With Coloring Book, I began to understand much more about Koons’s work. For years, he has worked on a series of highly realized photo-realist paintings of things like lobsters, employing scores of assistants to make them. Koons has maintained that these paintings refer to Dalí, Warhol, and others. Now, saying a lobster refers to Dalí is sort of stupid. But although the paintings are still pointless if looked at only iconographically, they come alive as 21st-century versions of proto-modernism if you confine your gaze to the surface itself. There are no lines to be seen: Koons has meticulously separated every area of paint into a well-defined mass or island that interlocks perfectly with every other area without ever overlapping it. It’s like looking in a microscope and seeing what had formerly been a blur resolve into distinct forms.
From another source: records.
/-- The word of a word's instruction is that word, family by family. -/
theorem encode_decodeWord (w : Word) : encode (decodeWord w) = w := by
  unfold decodeWord
  split
  next => exact encode_decodeSystem w
  next hop => exact wordNNN_of_fields hop
  next hop => exact wordNNN_of_fields hop
  next hop => exact wordXNN_of_fields hop rfl
  next hop => exact wordXNN_of_fields hop rfl
  next hop => exact encode_ite_fieldN (wordXYN_of_fields hop)
  next hop => exact wordXNN_of_fields hop rfl
  next hop => exact wordXNN_of_fields hop rfl
  next hop => exact encode_decodeAlu hop
  next hop => exact encode_ite_fieldN (wordXYN_of_fields hop)
  next hop => exact wordNNN_of_fields hop
  next hop => exact wordNNN_of_fields hop
  next hop => exact wordXNN_of_fields hop rfl
  next hop => exact wordXYN_of_fields hop rfl
  next hop => exact encode_decodeKey hop
  next =>
    have hop : fieldOp w = 0xF := by
      rcases nibble_cases (fieldOp w) with h | h | h | h | h | h | h | h | h | h | h | h | h | h | h | h
      case inr.inr.inr.inr.inr.inr.inr.inr.inr.inr.inr.inr.inr.inr.inr => exact h
      all_goals contradiction
    exact encode_decodeMisc hop

/-- Settles O3: the word of the decoded instruction is the word read, and so its two bytes are the bytes
read. -/
theorem encodeInvertsDecode : Obligations.EncodeInvertsDecode := by
  refine ⟨fun w => ⟨wf_decodeWord w, encode_decodeWord w⟩, fun hi lo rest => ⟨_, rfl, ?_⟩⟩
  rw [encodeBytes, encode_decodeWord, bytesOfWord_wordOfBytes]

/-- A word decodes as unrecognized exactly when it selects no row (R66). -/
theorem decodeWord_eq_unrecognized_iff (w : Word) :
    decodeWord w = .unrecognized w ↔ recognized w = false := by
  refine ⟨fun h => ?_, decodeWord_of_not_recognized⟩
  have hwf := wf_decodeWord w
  rw [h] at hwf
  exact Bool.not_eq_true' _ |>.mp hwf

/-- The six families of R66 by fields: what the rows leave of each top digit. -/
theorem not_recognized_iff (w : Word) : recognized w = false ↔
    (fieldOp w = 0x0 ∧ w ≠ 0x00E0 ∧ w ≠ 0x00EE) ∨
    (fieldOp w = 0x5 ∧ fieldN w ≠ 0x0) ∨
    (fieldOp w = 0x8 ∧ fieldN w ∈ [0x8, 0x9, 0xA, 0xB, 0xC, 0xD, 0xF]) ∨
    (fieldOp w = 0x9 ∧ fieldN w ≠ 0x0) ∨
    (fieldOp w = 0xE ∧ fieldNN w ∉ [0x9E, 0xA1]) ∨
    (fieldOp w = 0xF ∧ fieldNN w ∉ [0x07, 0x0A, 0x15, 0x18, 0x1E, 0x29, 0x33, 0x55, 0x65]) := by
  have hfixed : (w = 0x00E0 ∨ w = 0x00EE) ↔ fieldOp w = 0x0 ∧ (w = 0x00E0 ∨ w = 0x00EE) :=
    iff_and_self.mpr fun h => by rcases h with rfl | rfl <;> rfl
  have hfree : ∀ n : Nibble, n ∈ [0x8, 0x9, 0xA, 0xB, 0xC, 0xD, 0xF] ↔
      n ∉ [0x0, 0x1, 0x2, 0x3, 0x4, 0x5, 0x6, 0x7, 0xE] := by decide
  rw [Bool.eq_false_iff, ne_eq, recognized_iff, hfixed, hfree]
  rcases nibble_cases (fieldOp w) with h | h | h | h | h | h | h | h | h | h | h | h | h | h | h | h <;>
    simp [h]

end Sys2Proof

/-! ### The unrecognized words by digits, and their counts (R66) -/

namespace Sys2Proof.Machine

theorem fieldOp_eq_iff (w : Word) (k : Nibble) : fieldOp w = k ↔ digit w 3 = k.toNat := by
  rw [← BitVec.toNat_inj, fieldOp_toNat, digit, Nat.mod_eq_of_lt (by omega)]
  rfl

theorem fieldN_eq_iff (w : Word) (n : Nibble) : fieldN w = n ↔ digit w 0 = n.toNat := by
  rw [← BitVec.toNat_inj, fieldN_toNat, digit, pow_zero, Nat.div_one]

theorem fieldNN_eq_toNat_iff (w : Word) (nn : Byte) : fieldNN w = nn ↔ w.toNat % 256 = nn.toNat := by
  rw [← BitVec.toNat_inj, fieldNN_toNat]

/-- The six families of R66 by digits. -/
theorem not_recognized_iff_digits (w : Word) : recognized w = false ↔
    (digit w 3 = 0x0 ∧ w ≠ 0x00E0 ∧ w ≠ 0x00EE) ∨
    (digit w 3 = 0x5 ∧ digit w 0 ≠ 0) ∨
    (digit w 3 = 0x8 ∧ digit w 0 ∈ [0x8, 0x9, 0xA, 0xB, 0xC, 0xD, 0xF]) ∨
    (digit w 3 = 0x9 ∧ digit w 0 ≠ 0) ∨
    (digit w 3 = 0xE ∧ w.toNat % 256 ∉ [0x9E, 0xA1]) ∨
    (digit w 3 = 0xF ∧ w.toNat % 256 ∉ [0x07, 0x0A, 0x15, 0x18, 0x1E, 0x29, 0x33, 0x55, 0x65]) := by
  rw [not_recognized_iff]
  simp only [fieldOp_eq_iff, ne_eq, fieldN_eq_iff, fieldNN_eq_toNat_iff, List.mem_cons,
    List.not_mem_nil]
  rfl

/-- Whether the word with top digit op and lower digits k selects no row, in the terms of R66's table. -/
def leftOpen (op k : Nat) : Bool :=
  match op with
  | 0x0 => !([0x0E0, 0x0EE].contains k)
  | 0x5 | 0x9 => k % 16 != 0
  | 0x8 => [0x8, 0x9, 0xA, 0xB, 0xC, 0xD, 0xF].contains (k % 16)
  | 0xE => !([0x9E, 0xA1].contains (k % 256))
  | 0xF => !([0x07, 0x0A, 0x15, 0x18, 0x1E, 0x29, 0x33, 0x55, 0x65].contains (k % 256))
  | _ => false

theorem not_recognized_eq_leftOpen {op k : Nat} (hop : op < 16) (hk : k < 4096) :
    (!recognized (BitVec.ofNat 16 (op * 4096 + k))) = leftOpen op k := by
  have hw : (BitVec.ofNat 16 (op * 4096 + k)).toNat = op * 4096 + k := by
    rw [BitVec.toNat_ofNat]; omega
  have hne (c : Word) : BitVec.ofNat 16 (op * 4096 + k) ≠ c ↔ op * 4096 + k ≠ c.toNat := by
    rw [ne_eq, ← BitVec.toNat_inj, hw]
  have h3 : digit (BitVec.ofNat 16 (op * 4096 + k)) 3 = op := by rw [digit, hw]; omega
  have h0 : digit (BitVec.ofNat 16 (op * 4096 + k)) 0 = k % 16 := by rw [digit, hw]; omega
  have hnn : (op * 4096 + k) % 256 = k % 256 := by omega
  rw [Bool.eq_iff_iff, Bool.not_eq_true', not_recognized_iff_digits, h3, h0, hne, hne, hw, hnn]
  clear h3 h0 hne hw hnn
  interval_cases op <;> simp [leftOpen]

theorem countUnrecognized_eq {op : Nat} (hop : op < 16) :
    countUnrecognized op = (List.range 4096).countP (leftOpen op) :=
  List.countP_congr fun k hk => by
    rw [not_recognized_eq_leftOpen hop (List.mem_range.mp hk)]

/-- A count over whole periods. -/
theorem countP_range_mul (p : Nat → Bool) (a b : Nat) :
    (List.range (a * b)).countP (fun k => p (k % b)) = a * (List.range b).countP p := by
  induction a with
  | zero => simp
  | succ a ih =>
    have hlast : (List.range b).countP (fun k => p ((a * b + k) % b)) = (List.range b).countP p :=
      List.countP_congr fun k hk => by
        rw [Nat.mul_add_mod_of_lt (List.mem_range.mp hk)]
    rw [Nat.succ_mul, List.range_add, List.countP_append, List.countP_map, ih, Nat.succ_mul]
    exact congrArg _ hlast

/-- All the numbers below n but those listed. -/
theorem countP_range_not_contains {n : Nat} {l : List Nat} (hl : l.Nodup) (hlt : ∀ k ∈ l, k < n) :
    (List.range n).countP (fun k => !l.contains k) = n - l.length := by
  have hin : (List.range n).countP l.contains = l.length := by
    rw [List.countP_eq_length_filter]
    refine (List.perm_of_nodup_nodup_toFinset_eq (List.nodup_range.filter _) hl ?_).length_eq
    ext k
    simpa using hlt k
  have hall := List.length_eq_countP_add_countP l.contains (l := List.range n)
  rw [List.length_range, hin] at hall
  simp only [Bool.not_eq_true, Bool.decide_eq_false] at hall
  omega

/-- R66's table: of the 16 values of N or the 256 of NN as many as are left open, each with every other
digit; of the words with top digit 0 all but two. -/
theorem countP_leftOpen : (List.range 16).map (fun op => (List.range 4096).countP (leftOpen op)) =
    [4094, 0, 0, 0, 0, 3840, 0, 0, 1792, 3840, 0, 0, 0, 0, 4064, 3952] := by
  have byN (p) := countP_range_mul p 256 16
  have byNN (p) := countP_range_mul p 16 256
  have h0 : (List.range 4096).countP (leftOpen 0x0) = 4094 :=
    countP_range_not_contains (l := [0x0E0, 0x0EE]) (by decide) (by decide)
  have h5 : (List.range 4096).countP (leftOpen 0x5) = 3840 := byN (· != 0)
  have h8 : (List.range 4096).countP (leftOpen 0x8) = 1792 :=
    byN [0x8, 0x9, 0xA, 0xB, 0xC, 0xD, 0xF].contains
  have h9 : (List.range 4096).countP (leftOpen 0x9) = 3840 := h5
  have hE : (List.range 4096).countP (leftOpen 0xE) = 4064 :=
    (byNN fun k => !([0x9E, 0xA1].contains k)).trans
      (congrArg (16 * ·) (countP_range_not_contains (by decide) (by decide)))
  have hF : (List.range 4096).countP (leftOpen 0xF) = 3952 :=
    (byNN fun k => !([0x07, 0x0A, 0x15, 0x18, 0x1E, 0x29, 0x33, 0x55, 0x65].contains k)).trans
      (congrArg (16 * ·) (countP_range_not_contains (by decide) (by decide)))
  have hnone : ∀ op ∈ [0x1, 0x2, 0x3, 0x4, 0x6, 0x7, 0xA, 0xB, 0xC, 0xD],
      (List.range 4096).countP (leftOpen op) = 0 := by
    intro op hop
    refine List.countP_eq_zero.mpr fun k _ => ?_
    fin_cases hop <;> exact Bool.false_ne_true
  have hrange : List.range 16 = [0, 1, 2, 3, 4, 5, 6, 7, 8, 9, 10, 11, 12, 13, 14, 15] := rfl
  simp (disch := decide) only [hrange, List.map_cons, List.map_nil, h0, h5, h8, h9, hE, hF, hnone]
That things as mundane as balloon dogs, basketballs, and coloring books can heft such phenomenological weight is a testament to the power of Koons’s art. (But not all of it. The third piece on the Met’s roof, Sacred Heart (Red/Gold), is simply a big steel heart tied up with a gold ribbon. The piece has so little scale distortion, mystery, or abstractness that it’s barely more than a glitzy trinket.) Even though he is a prince of the Eventocracy, Koons still garners some of the most scathing reviews around. He’s been accused of unabashed cynicism, of self-promotion, of hype. Just last month the Chicago Tribune dismissed his entire oeuvre as failing “every known test for quality” (I’d love to see these tests). Maybe some of Koons’s recent work is the sculptural equivalent of a dazzlingly polished Abba song. But even something as impeccable and weightless as that isn’t bad. Whether you like his work or not, Koons allows you to toggle between abstraction and reality like few other contemporary artists.
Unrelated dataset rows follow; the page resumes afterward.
-- ==== Sys2Proof/Machine/Ops.lean ====
section
/-! DEFINITION. The named operations over memory, tables and registers; completing a command, with or
without an error code (10_state.md R21, 60_exceptions.md R191), which is what this hardware has in place
of taking an exception (R190, R198: there is no trap entry and no return); accepting a command (R21); and
entering reset (R211). -/

namespace Sys2Proof.Machine

/-! ## Byte memory -/

/-- The byte written at offset `x`, if one has been since reset. This is the one definition of what an
unlisted offset holds: no written byte (log entry 4). -/
def Memory.read (m : Memory) (x : Nat) : Option Byte :=
  match m with
  | [] => none
  | (a, b) :: rest => if a = x then some b else Memory.read rest x

/-- Write one byte, keeping the offsets strictly rising. -/
def Memory.write (m : Memory) (x : Nat) (v : Byte) : Memory :=
  match m with
  | [] => [(x, v)]
  | (a, b) :: rest =>
    if x < a then (x, v) :: (a, b) :: rest
    else if x = a then (x, v) :: rest
    else (a, b) :: Memory.write rest x v

/-- Write `bs` at offsets `k`, `k + 1`, and so on, as cells. -/
def Memory.cells (k : Nat) (bs : List Byte) : Memory :=
  match bs with
  | [] => []
  | b :: rest => (k, b) :: Memory.cells (k + 1) rest

/-- Write `bs` at offsets `0 .. bs.length - 1`, leaving every later offset as it was (20_memory.md R74:
a command writes only its output entries below the new count). -/
def Memory.overlay (bs : List Byte) (m : Memory) : Memory :=
  Memory.cells 0 bs ++ m.filter fun c => decide (bs.length ≤ c.1)

/-- The canonical form: offsets strictly rising. Every listed offset has been written, and an unlisted one
has not, so no entry equals what an unlisted offset reads as. -/
abbrev Memory.wf (m : Memory) : Prop := List.Pairwise (fun a b : Host.Cell => a.1 < b.1) m

/-- Write table entries `0 .. es.length - 1`, leaving every later entry as it was (R74). -/
def tableOverlay {α : Type} (es old : List α) : List α := es ++ old.drop es.length

/-- A count as a 32-bit register value (10_state.md R24). -/
def toWord (n : Nat) : Word := BitVec.ofNat 32 n

/-! ## The environment and the bus answer -/

/-- Take the next event off the schedule. -/
def State.setEnv (s : State) (rest : List Event) : State := { s with env := rest }

/-- Answer a host access: the answer is held, and the next access has a draw of its own. -/
def State.answer (s : State) (r : BusResp) : State := { s with resp := r, draws := s.draws + 1 }

/-! ## Commands -/

/-- Accept (R21): latch the command word, `BUSY <- 1`, `DONE <- 0`; nothing else changes. -/
def State.accept (s : State) (w : Word) : State :=
  { s with cmdq := w, status := { s.status with busy := true, done := false } }

/-- The end of every Complete step (R21): `ERR <- code`, `BUSY <- 0`, `DONE <- 1`. -/
def State.complete (s : State) (code : ErrCode) : State :=
  { s with status := { s.status with err := code, busy := false, done := true } }

/-- `raise CmdError(code)` (00_scope.md R10, 60_exceptions.md R191): the command ends with its code and
nothing else changes. There is no saved state, no vector and no return (R198). -/
def raiseCmdError (code : ErrCode) (s : State) : Host.Outcome State Fault Refusal :=
  .next (s.complete code)

/-- How a command's body ends the Complete step begun in state `s`: with its error and `s` otherwise
unchanged (R191), or with its effect and code 0 (R190). -/
def finish (s : State) (r : Except ErrCode State) : Host.Outcome State Fault Refusal :=
  match r with
  | .ok t => .next (t.complete .ok)
  | .error code => raiseCmdError code s

/-! ## Host-written registers -/

/-- Set or clear the sticky busy-write error bit (R26, R194). -/
def State.setBwerr (s : State) (b : Bool) : State := { s with status := { s.status with bwerr := b } }

/-- N_LEN <- w (R28). -/
def State.setNLen (s : State) (w : Word) : State := { s with nLen := w }

/-- PACK_START <- w (R29). -/
def State.setPackStart (s : State) (w : Word) : State := { s with packStart := w }

/-- PACK_LEN <- w (R29). -/
def State.setPackLen (s : State) (w : Word) : State := { s with packLen := w }

/-- IN[off] <- b (R40). -/
def State.putIn (s : State) (off : Nat) (b : Byte) : State := { s with inp := s.inp.write off b }

/-! ## Reset -/

/-- A reset edge (R211, R212): every piece of the block's state takes its reset value, whatever ran
before; the power-on contents are drawn anew (R49). The build-time parameters are constants, and the
environment goes on with what it does next. -/
def State.enterReset (s : State) (high : Bool) : State :=
  { State.reset with
    env := s.env, draws := s.draws, epoch := s.epoch + 1, rstN := high, params := s.params }

/-- The reset input takes a level. Going to 0 abandons a running command and resets (R211, R212); while it
is 0, and when it returns to 1, every piece of state holds its reset value. A 1 on a pin that is 1 is no
edge. -/
def setRst (s : State) (high : Bool) : State :=
  if high && s.rstN then s else s.enterReset high

end Sys2Proof.Machine
end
Koons’s flawless surfaces are devoid of human touch, but they’re charged with physicality, intelligence, and humanity. As with Courbet, Manet, and Lichtenstein, the things in Koons’s paintings start to matter less than the way they’re painted. Yet the paintings never bog down in a formalist cul-de-sac. Instead, like Coloring Book, the paintings vacillate between gleaming fact and mirage. Material turns into light, color and reflectivity become form, and familiar objects take on the aura of the unknown.

BACKSTORY
Balloon Dog may surpass two pieces it grew directly out of, the stainless-steel Rabbit and the 43-foot-tall topiary Puppy, perhaps the best work of public sculpture by an American in 25 years. With 60,000 decisions about where to place the flowers, Puppy is a coming to terms with not only chaos but Koons’s own control-freak self. When he was building it in front of Rockefeller Center, in 2001, I walked by, and in his affable way, he invited me to place a flower, saying, “Put it anywhere.” I placed a petunia on the doggy’s leg. Koons looked at it a moment, said “Great,” then walked up to the sculpture, removed the flower, and re-placed it one inch to the left. —J.S.

Jeff Koons on the Roof
Iris and B. Gerald Cantor Roof Garden.
Metropolitan Museum of Art. Through October 26.